Yamaguchi Tomoyuki, Hamanaka Sanae, Nakauchi Hiromitsu
Centre for Stem Cell Biology and Regenerative Medicine, Institute of Medical Science, University of Tokyo, 4-6-1 Shirokanedai, Minato-ku, Tokyo, 108-8639, Japan,
Methods Mol Biol. 2014;1210:143-50. doi: 10.1007/978-1-4939-1435-7_11.
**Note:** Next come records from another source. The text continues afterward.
-- ==== Sys2Proof/Laws/FrameRegKeys.lean ====
section
/-! SUPPORT. The parts of the device that each operation of Machine/RegKeys.lean leaves as they were: all but those named. -/
namespace Sys2Proof.Machine

@[simp] theorem Dev.pkCfg_frame (d : Dev) (sub v : Nat) {π : DevPart}
    (hπ : π ∉ [DevPart.tiles, .cores]) : (Dev.pkCfg d sub v).get π = d.get π := by
  simp at hπ
  unfold Dev.pkCfg
  dsimp only
  (repeat' split) <;> simp [hπ]
@[simp] theorem Dev.pkAbort_frame (d : Dev) (sub tag : Nat) {π : DevPart}
    (hπ : π ∉ [DevPart.tiles, .cores]) : (Dev.pkAbort d sub tag).get π = d.get π := by
  simp at hπ
  unfold Dev.pkAbort; simp [hπ]
@[simp] theorem Dev.pkQueueWrite_frame (d : Dev) (sub i v : Nat) {π : DevPart}
    (hπ : π ∉ [DevPart.tiles, .cores]) : (Dev.pkQueueWrite d sub i v).get π = d.get π := by
  simp at hπ
  unfold Dev.pkQueueWrite
  dsimp only
  (repeat' split) <;> simp [hπ]
@[simp] theorem Dev.pkWrite_frame (d : Dev) (i v : Nat) {π : DevPart}
    (hπ : π ∉ [DevPart.ports, .tiles, .aon, .log, .cores, .out]) : (Dev.pkWrite d i v).get π = d.get π := by
  simp at hπ
  generalize h : Dev.pkWrite d i v = r
  unfold Dev.pkWrite at h
  (repeat' split at h) <;> subst h <;> simp [hπ]
@[simp] theorem Dev.keyOpGo_frame (d : Dev) (who v : Nat) {π : DevPart}
    (hπ : π ∉ [DevPart.ctr, .lanes, .keys, .rng, .cores]) : (Dev.keyOpGo d who v).get π = d.get π := by
  simp at hπ
  generalize h : Dev.keyOpGo d who v = r
  unfold Dev.keyOpGo at h
  (repeat' split at h) <;> subst h <;> simp [hπ]
@[simp] theorem Dev.keyOwnWrite_frame (d : Dev) (who i v : Nat) {π : DevPart}
    (hπ : π ∉ [DevPart.ctr, .lanes, .keys, .rng, .cores]) : (Dev.keyOwnWrite d who i v).get π = d.get π := by
  simp at hπ
  generalize h : Dev.keyOwnWrite d who i v = r
  unfold Dev.keyOwnWrite at h
  (repeat' split at h) <;> subst h <;> simp [hπ]
@[simp] theorem Dev.keyRegWrite_frame (d : Dev) (machine : Bool) (i v : Nat) {π : DevPart}
    (hπ : π ∉ [DevPart.ctr, .lanes, .keys, .rng, .cores]) : (Dev.keyRegWrite d machine i v).get π = d.get π := by
  simp at hπ
  generalize h : Dev.keyRegWrite d machine i v = r
  unfold Dev.keyRegWrite at h
  (repeat' split at h) <;> subst h <;> simp [hπ]
@[simp] theorem Dev.rngErr_frame (d : Dev) {π : DevPart} (hπ : π ∉ [DevPart.rng]) : (Dev.rngErr d).get π = d.get π := by
  simp at hπ
  unfold Dev.rngErr; simp [hπ]
@[simp] theorem Dev.instWrite_frame (d : Dev) (i r v : Nat) {π : DevPart}
    (hπ : π ∉ [DevPart.rng]) : (Dev.instWrite d i r v).get π = d.get π := by
  simp at hπ
  generalize h : Dev.instWrite d i r v = r
  unfold Dev.instWrite at h
  (repeat' split at h) <;> subst h <;> simp [hπ]
@[simp] theorem Dev.tmpPut_frame (d : Dev) (machine ok : Bool) (f : TmpCfg → TmpCfg) {π : DevPart}
    (hπ : π ∉ [DevPart.tamper]) : (Dev.tmpPut d machine ok f).get π = d.get π := by
  simp at hπ
  unfold Dev.tmpPut; simp [hπ]
@[simp] theorem Dev.tmpLatchClear_frame (d : Dev) (v : Nat) {π : DevPart}
    (hπ : π ∉ [DevPart.tamper, .aon]) : (Dev.tmpLatchClear d v).get π = d.get π := by
  simp at hπ
  unfold Dev.tmpLatchClear; simp [hπ]
@[simp] theorem Dev.tmpCtrl_frame (d : Dev) (machine : Bool) (v : Nat) {π : DevPart}
    (hπ : π ∉ [DevPart.ctr, .supply, .lanes, .combs, .arb, .hive, .receipts, .wag, .wagEps, .time, .store, .staging, .power,
    .close, .ports, .portsCfg, .waits, .exports, .tiles, .keys, .rng, .tamper, .aon, .log, .life, .dbg, .cores, .flash,
    .settings, .field, .out]) : (Dev.tmpCtrl d machine v).get π = d.get π := by
  simp at hπ
  unfold Dev.tmpCtrl
  (repeat' split) <;> simp [hπ]
@[simp] theorem Dev.tmpWrite_frame (d : Dev) (machine : Bool) (i v : Nat) {π : DevPart}
    (hπ : π ∉ [DevPart.ctr, .supply, .lanes, .combs, .arb, .hive, .receipts, .wag, .wagEps, .time, .store, .staging, .power,
    .close, .ports, .portsCfg, .waits, .exports, .tiles, .keys, .rng, .tamper, .aon, .log, .life, .dbg, .cores, .flash,
    .settings, .field, .out]) : (Dev.tmpWrite d machine i v).get π = d.get π := by
  simp at hπ
  unfold Dev.tmpWrite
  (repeat' split) <;> simp [hπ]
@[simp] theorem Dev.logLatch_frame (d : Dev) (who : Requester) (i : Nat) {π : DevPart}
    (hπ : π ∉ [DevPart.time]) : (Dev.logLatch d who i).get π = d.get π := by
  simp at hπ
  generalize h : Dev.logLatch d who i = r
  unfold Dev.logLatch at h
  (repeat' split at h) <;> subst h <;> simp [hπ]
@[simp] theorem Dev.onLog_frame (d : Dev) (f : Log → Log) {π : DevPart}
    (hπ : π ∉ [DevPart.log]) : (Dev.onLog d f).get π = d.get π := by
  simp at hπ
  unfold Dev.onLog; simp [hπ]
@[simp] theorem Dev.logWrite_frame (d : Dev) (i v : Nat) {π : DevPart}
    (hπ : π ∉ [DevPart.ports, .aon, .log, .out]) : (Dev.logWrite d i v).get π = d.get π := by
  simp at hπ
  generalize h : Dev.logWrite d i v = r
  unfold Dev.logWrite at h
  (repeat' split at h) <;> subst h <;> simp [hπ]

end Sys2Proof.Machine
end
This chapter describes a newly developed method for generating and maintaining rat induced pluripotent stem cells (riPSCs). We first provide a detailed protocol for the generation of lentiviral vector carrying three reprogramming factors to produce high-quality riPSCs. This technique allows reprogramming of rat somatic cells to ground state with germ-line competence. Subsequently, we elaborate a detailed protocol for the generation of riPSCs from rat embryonic fibroblast (REF). Finally, the protocols for the optimal culture conditions of riPSCs and preparation of frozen stock are described. We also outline the advantages of generating riPSCs.
本章介绍了一种新开发的用于生成和维持大鼠诱导多能干细胞(riPSC)的方法。我们首先提供了一个详细的方案,用于生成携带三种重编程因子的慢病毒载体,以产生高质量的riPSC。该技术可将大鼠体细胞重编程至具有种系能力的基态。随后,我们详细阐述了从大鼠胚胎成纤维细胞(REF)生成riPSC的方案。最后,描述了riPSC的最佳培养条件和冷冻保存液制备的方案。我们还概述了生成riPSC的优势。